Small businesses and businesses that rely on hourly and/or in-person employees face unique challenges in fending off the big quit as they often lack either the resources or the flexibility to meet worker demands. However, small businesses have the advantage of being able to provide flexibility and personalization faster than their larger counterparts—an advantage they need.
“Small businesses are now reporting that their biggest business problem is not finding new customers or making new sales, it’s finding employees,” says Derek Sasveld, senior investment strategist at BMO Global Asset Management.
For hourly workers and positions in which remote work is not an option, employers can focus on creating short-term incentives and improving the overall satisfaction of a given position. “We try to be as flexible as possible with scheduling, but there’s not much we can do in terms of flexibility from an hourly worker standpoint,” Wells says. “So, we’ve developed internal incentives for short-term goals and rolled out a plan to revamp our whole employee experience.”
The Brand of a Business
Employers expect job candidates to come in with a pitch for themselves as workers, but today’s employees expect the same from potential workplaces. “What’s your message? Why should people come in and join your company? Present your pitch on social media, on your website, on LinkedIn, and with your team,” Schur says.
Consistent branding will help get candidates in the door, while a good hiring strategy will get them on the payroll. “A hiring strategy should tell you what kind of people you’re looking to bring in while also ensuring that it’s a good place for them to work,” Herran says.
After all, bringing in the wrong people or promising a culture or benefits you can’t deliver will only lead to more resignations. “What the candidate sees during the interview process and what they see on day 30 or day 90 should all connect,” Schur says.

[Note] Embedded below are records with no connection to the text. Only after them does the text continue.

/-- What a run of the loop of DECODE computes on the bytes of blocks that tile them. -/
structure DecodeTiles (dst wr : Nat) (bs : List CodeBlock) (ys : List Byte) (run : CommandRun) : Prop where
  ending   : run.ending = .success (wr + decodedLength bs)
  length   : (decodedBlocks bs).length = decodedLength bs
  zeroFree : 0#8 ∉ ys
  nonempty : ys ≠ []
  content  : ∀ i (h : i < (decodedBlocks bs).length),
    EngineAccess.write (dst + wr + i) (decodedBlocks bs)[i] ∈ run.trace

/-- DECODE writes the decoded blocks, in order (R182 to R188). -/
theorem decodeLoop_tiles (src dst : Nat) : ∀ (bs : List CodeBlock) (f rd wr : Nat), Tiles bs →
    (blockBytes bs).length ≤ f →
    DecodeTiles dst wr bs (blockBytes bs) (decodeLoop src dst f rd wr (blockBytes bs)) := by
  intro bs
  induction bs with
  | nil => intro f rd wr h; exact absurd h (by simp [Tiles])
  | cons b bs ih =>
    intro f rd wr h hf
    obtain ⟨f, rfl⟩ : ∃ g, f = g + 1 := ⟨f - 1, by simp [blockBytes] at hf; omega⟩
    cases bs with
    | nil =>
      obtain ⟨hc, h0, hl⟩ := h
      have e : blockBytes [b] = b.code :: b.literals := by simp [blockBytes]
      rw [e, decodeLoop_last_block _ _ _ _ _ hc h0 hl]
      obtain ⟨h1, h2, h3⟩ := literalTrace_zero_free src dst b.literals (rd + 1) wr h0
      refine ⟨by simp [decodedLength], by simp [decodedLength, decodedBlocks], by simp [Ne.symm hc, h0], by simp, ?_⟩
      intro i hi
      simp only [decodedBlocks] at hi ⊢
      exact List.mem_cons_of_mem _ (h3 i hi)
    | cons c rest =>
      obtain ⟨hc, h0, hl, ht⟩ := h
      have e : blockBytes (b :: c :: rest) = b.code :: (b.literals ++ blockBytes (c :: rest)) := by simp [blockBytes]
      have hlen : (blockBytes (c :: rest)).length ≤ f := by rw [e] at hf; simp at hf; omega
      obtain ⟨i1, i2, i3, i4, i5⟩ := ih f (rd + 1 + b.literals.length)
        (wr + b.literals.length + (restoredZero dst (wr + b.literals.length) b.code).length) ht hlen
      rw [e, decodeLoop_block _ _ _ _ _ hc h0 hl i4]
      obtain ⟨h1, h2, h3⟩ := literalTrace_zero_free src dst b.literals (rd + 1) wr h0
      have hz := restoredZero_length dst (wr + b.literals.length) b.code
      have hdl : decodedLength (b :: c :: rest) = b.literals.length + (if b.code = 0xFF#8 then 0 else 1) + decodedLength (c :: rest) := by
        unfold decodedLength
        simp only [List.map_cons, List.sum_cons, List.dropLast_cons_of_ne_nil (show c :: rest ≠ [] by simp), List.filter_cons]
        split <;> simp_all <;> omega
      have hdb : decodedBlocks (b :: c :: rest) = b.literals ++ ((if b.code = 0xFF#8 then [] else [0#8]) ++ decodedBlocks (c :: rest)) := by
        simp [decodedBlocks]
      refine ⟨?_, ?_, ?_, by simp, ?_⟩
      · show (decodeLoop _ _ _ _ _ _).ending = _
        rw [i1, hz, hdl]; congr 1; omega
      · rw [hdb, hdl]; simp [i2]; split <;> (simp; try omega)
      · simp only [List.mem_cons, List.mem_append, not_or]; exact ⟨Ne.symm hc, h0, i3⟩
      · intro i hi
        simp only [hdb]
        show _ ∈ _ :: _ ++ _
        by_cases hi1 : i < b.literals.length
        · rw [List.getElem_append_left hi1]
          have := h3 i hi1
          simp [this]
        · have hz2 : (if b.code = 0xFF#8 then [] else [0#8] : List Byte).length = (restoredZero dst (wr + b.literals.length) b.code).length := by
            rw [hz]; split <;> rfl
          rw [List.getElem_append_right (by omega)]
          by_cases hi2 : i - b.literals.length < (if b.code = 0xFF#8 then [] else [0#8] : List Byte).length
          · rw [List.getElem_append_left hi2]
            have hne : ¬ b.code = 0xFF#8 := by intro hh; simp [hh] at hi2
            have hi0 : i = b.literals.length := by simp [hne] at hi2; omega
            subst hi0
            simp [hne, restoredZero, Config.fullCode, Nat.add_assoc]
          · rw [List.getElem_append_right (by omega)]
            rw [hdb] at hi
            have hb : i - b.literals.length - (if b.code = 0xFF#8 then [] else [0#8] : List Byte).length < (decodedBlocks (c :: rest)).length := by
              simp only [List.length_append] at hi; omega
            have := i5 _ hb
            have e2 : dst + (wr + b.literals.length + (restoredZero dst (wr + b.literals.length) b.code).length) + (i - b.literals.length - (if b.code = 0xFF#8 then [] else [0#8] : List Byte).length) = dst + wr + i := by
              rw [hz2] at hi2 ⊢; omega
            rw [e2] at this
            refine List.mem_append_right _ (List.mem_append_right _ this)

/-- Blocks tile every zero-free buffer (R187). -/
theorem tiles_of_zero_free : ∀ (n : Nat) (ys : List Byte), ys.length = n → ys ≠ [] → 0#8 ∉ ys → ∃ bs, Tiles bs ∧ blockBytes bs = ys := by
  intro n
  induction n using Nat.strongRecOn with
  | _ n ih =>
    intro ys hn hy h0
    rcases stuffed_cases ys hy with ⟨rest, rfl⟩ | ⟨c, lits, rfl, hc, hl0, hl⟩ | ⟨c, p, q, rfl, hc, hp, hl⟩ | ⟨c, lits, tail, rfl, hc, hl0, hl, ht⟩
    · simp at h0
    · exact ⟨[⟨c, lits⟩], ⟨hc, hl0, hl⟩, by simp [blockBytes]⟩
    · simp at h0
    · obtain ⟨bs, h1, h2⟩ := ih tail.length (by simp at hn; omega) tail rfl ht (by simp at h0; tauto)
      cases bs with
      | nil => exact absurd h1 (by simp [Tiles])
      | cons d rest => 
        refine ⟨⟨c, lits⟩ :: d :: rest, ⟨hc, hl0, hl, h1⟩, ?_⟩
        simp only [blockBytes] at h2 ⊢
        rw [List.flatMap_cons, h2]; simp

/-- The reason of a failure is where the first zero stands (R187). -/
theorem decodeLoop_reason (src dst : Nat) : ∀ (n : Nat) (p q : List Byte) (f rd wr : Nat), p.length = n → 0#8 ∉ p → (p ++ 0#8 :: q).length ≤ f →
    (BlockBoundary p → (decodeLoop src dst f rd wr (p ++ 0#8 :: q)).ending = .malformed .zeroOverhead) ∧
    (¬ BlockBoundary p → (decodeLoop src dst f rd wr (p ++ 0#8 :: q)).ending = .malformed .zeroLiteral) := by
  intro n
  induction n using Nat.strongRecOn with
  | _ n ih =>
    intro p q f rd wr hn h0 hf
    obtain ⟨f, rfl⟩ : ∃ g, f = g + 1 := ⟨f - 1, by simp at hf; omega⟩
    by_cases hp : p = []
    · subst hp
      rw [List.nil_append, decodeLoop_zero_overhead]
      exact ⟨fun _ => rfl, fun h => absurd (.inl rfl) h⟩
    rcases stuffed_cases p hp with ⟨rest, rfl⟩ | ⟨c, lits, rfl, hc, hl0, hl⟩ | ⟨c, p, q, rfl, hc, hp, hl⟩ | ⟨c, lits, tail, rfl, hc, hl0, hl, ht⟩
    · simp at h0
    · rcases Nat.lt_or_eq_of_le hl with hlt | heq
      · obtain ⟨q', hq⟩ := decodeLoop_zero_literal src dst f rd wr (q := q) hc hlt
        rw [List.cons_append, hq]
        refine ⟨?_, fun _ => rfl⟩
        rintro (h | ⟨bs, hb1, hb2, hb3⟩)
        · simp at h
        · exfalso
          match bs, hb1, hb2, hb3 with
          | [d], _, hb2, hb3 =>
            simp [blockBytes] at hb2
            have := hb3 d (by simp)
            rw [hb2.1, hb2.2] at this; omega
          | d :: e :: rest, hb1, hb2, hb3 =>
            simp only [blockBytes, List.flatMap_cons, List.cons_append, List.cons.injEq] at hb2
            have := hb3 d (by simp)
            have hlen := congrArg List.length hb2.2
            simp at hlen
            rw [hb2.1] at this; omega
      · have := decodeLoop_block src dst f rd wr (tail := 0#8 :: q) hc hl0 heq (by simp)
        obtain ⟨g, rfl⟩ : ∃ g, f = g + 1 := ⟨f - 1, by simp at hf; omega⟩
        rw [List.cons_append, this, decodeLoop_zero_overhead]
        refine ⟨fun _ => rfl, fun h => absurd (.inr ⟨[⟨c, lits⟩], ⟨hc, hl0, hl⟩, by simp [blockBytes], by simpa using heq⟩) h⟩
    · simp at h0
    · have := decodeLoop_block src dst f rd wr (tail := tail ++ 0#8 :: q) hc hl0 hl (by simp)
      have ha : c :: (lits ++ tail) ++ 0#8 :: q = c :: (lits ++ (tail ++ 0#8 :: q)) := by simp
      rw [ha, this]
      have ht0 : 0#8 ∉ tail := by simp at h0; tauto
      have ih := ih tail.length (by simp at hn; omega) tail q f (rd + 1 + lits.length)
        (wr + lits.length + (restoredZero dst (wr + lits.length) c).length) rfl ht0 (by simp at hf ⊢; omega)
      have hb : BlockBoundary (c :: (lits ++ tail)) ↔ BlockBoundary tail := by
        constructor
        · rintro (h | ⟨bs, hb1, hb2, hb3⟩)
          · simp at h
          · match bs, hb1, hb2, hb3 with
            | [d], _, hb2, hb3 =>
              simp [blockBytes] at hb2
              have := hb3 d (by simp)
              rw [hb2.1, hb2.2] at this; simp at this
              left; apply List.eq_nil_of_length_eq_zero; omega
            | d :: e :: rest, hb1, hb2, hb3 =>
              simp only [blockBytes, List.flatMap_cons, List.cons_append, List.cons.injEq] at hb2
              have hd := hb3 d (by simp)
              rw [hb2.1] at hd
              have := List.append_inj hb2.2 (by omega)
              right
              exact ⟨e :: rest, hb1.2.2.2, by simpa [blockBytes] using this.2, fun b hb => hb3 b (List.mem_cons_of_mem _ hb)⟩
        · rintro (h | ⟨bs, hb1, hb2, hb3⟩)
          · exact absurd h ht
          · right
            cases bs with
            | nil => exact absurd hb1 (by simp [Tiles])
            | cons d rest =>
              refine ⟨⟨c, lits⟩ :: d :: rest, ⟨hc, hl0, hl, hb1⟩, ?_, ?_⟩
              · rw [← hb2]; simp [blockBytes]
              · intro b hb
                rcases List.mem_cons.mp hb with rfl | hb
                · exact hl
                · exact hb3 b hb
      rw [hb]
      exact ih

A strong hiring strategy also means moving quickly when you find the right candidate: When it’s a good fit, there’s no time to waste. “You can’t take 10 days to interview candidates,” Schur explains. “Our strategy internally is 48 hours from the first interview to making an offer. We know that if we wait, the best people are going to get another offer.”
CPAs can help their business clients understand and respond to the big quit by being a source of helpful and relevant information and identifying a financial path toward making necessary changes. After all, the financial risks of inadequate staffing and ongoing turnover can quickly outweigh the price tag of new incentives or workplace changes.

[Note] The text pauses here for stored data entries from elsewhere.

/-! ## Rejections written out -/

theorem finish_reservedOp (s : State) :
    finish (.badCommand .reservedOp) 0#32 s = { s with regs := endsWith s.regs 0x00000114#32 0#32 } := by
  simp only [finish, status_reservedOp, endsWith]

theorem finish_reservedBits (s : State) :
    finish (.badCommand .reservedBits) 0#32 s = { s with regs := endsWith s.regs 0x00000124#32 0#32 } := by
  simp only [finish, status_reservedBits, endsWith]

/-! ## Bits of a CTRL word -/

theorem bit_zero_eq_true_iff_odd (w : Word) : w.getLsbD 0 = true ↔ w.toNat % 2 = 1 := by
  simp [BitVec.getLsbD]

theorem bit_zero_eq_false_iff_even (w : Word) : w.getLsbD 0 = false ↔ w.toNat % 2 = 0 := by
  rw [← Bool.not_eq_true, bit_zero_eq_true_iff_odd]
  omega

/-- With bits 31 to 3 zero, the start bit and bit 2 leave the words 5 and 7. -/
theorem eq_five_or_seven {w : Word} (hstart : w.getLsbD 0 = true) (hrsvd : w.extractLsb' 3 29 = 0#29)
    (hop : w.getLsbD 2 = true) : w = 0x00000005#32 ∨ w = 0x00000007#32 := by
  have hodd := (bit_zero_eq_true_iff_odd w).mp hstart
  have hlt := (reservedBits_eq_zero_iff_lt w).mp hrsvd
  have hfour : w.toNat / 4 % 2 = 1 := by
    simpa [BitVec.getLsbD, Nat.testBit_eq_decide_div_mod_eq] using hop
  simp only [← BitVec.toNat_inj, BitVec.toNat_ofNat]
  omega

/-! ## The statements -/

/-- Settles O16: an even word decodes to NOP, and NOP in either form keeps the state. -/
theorem nopChangesNothing : Obligations.NopChangesNothing := by
  intro s
  refine ⟨fun ignored => exec_of_nop (i := .nop ignored) rfl s, fun w hclear => exec_of_nop (instrCommand_wrCtrl ?_) s⟩
  exact decodeCommand_of_even ((bit_zero_eq_false_iff_even w).mp hclear)

/-- Settles O17: `finish` of a rejection is the same in every form; the tested bits give the word's value, by which O8 decodes
it. -/
theorem badCommandIsRecorded : Obligations.BadCommandIsRecorded := by
  intro s
  rw [← finish_reservedOp, ← finish_reservedBits]
  refine ⟨fun op => exec_of_badcmd (i := .badcmdOp op) rfl s,
    fun rsvd op => exec_of_badcmd (i := .badcmdBits rsvd op) rfl s,
    fun w hstart => ⟨fun hrsvd => ?_, fun hrsvd hop => ?_⟩⟩
  · have hge : 8 ≤ w.toNat := Nat.not_lt.mp fun hlt => hrsvd ((reservedBits_eq_zero_iff_lt w).mpr hlt)
    have hodd := (bit_zero_eq_true_iff_odd w).mp hstart
    exact exec_of_badcmd (instrCommand_wrCtrl (decodeCommand_of_odd_of_ge hodd hge)) s
  · obtain ⟨-, -, -, -, hdecode⟩ := everyControlWordDecodes w
    exact exec_of_badcmd (instrCommand_wrCtrl (hdecode (eq_five_or_seven hstart hrsvd hop))) s
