-- ==== Sys2Proof/Word.lean ====
section
/-!
DEFINITION. The fixed widths of the core (00_scope.md R8, section "Widths that are fixed"). Byte and word order,
and every field of a word, are read by functions of Decode.lean and Machine/Operands.lean.
-/

namespace Sys2Proof

/-- 8 bits: a frame byte, a function code, a unit id, the byte-count field (R8). -/
abbrev Byte := BitVec 8

/-- 16 bits: a store word, a wire address, a quantity, a register value (R8). -/
abbrev Word := BitVec 16

/-- 32 bits: a host-port data value (R8, R101), a U32 or the bit pattern of a binary32 float (R147). -/
abbrev DWord := BitVec 32

end Sys2Proof
end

“There’s always something that can be done to improve on whatever perceived shortcomings exist,” Herran says. “You can always take a step in the right direction.”
Clients will need accurate numbers and excellent forecasting to build effective strategies, and they will need industry-specific advice and sound financial insights to identify and execute the right moves. “You cannot wait to make this a priority,” Schur says. “The most important thing I do every day is help bring the right talent on board.”
All in all, workers finally feeling able to ask for what they really want is a boon for companies and firms willing to make creative changes quickly. Employers who take worker demands seriously can develop a huge strategic advantage over those who dismiss the big quit as a trend and refuse to adapt. “It’s an unusual wrinkle that we’ve had this short, severe shock to the economy,” Sasveld says. “There’s much more uncertainty, but overall it’s still a pretty positive picture.”
Annie Mueller is an experienced Puerto Rico-based financial writer. She is a frequent contributor to various industry publications.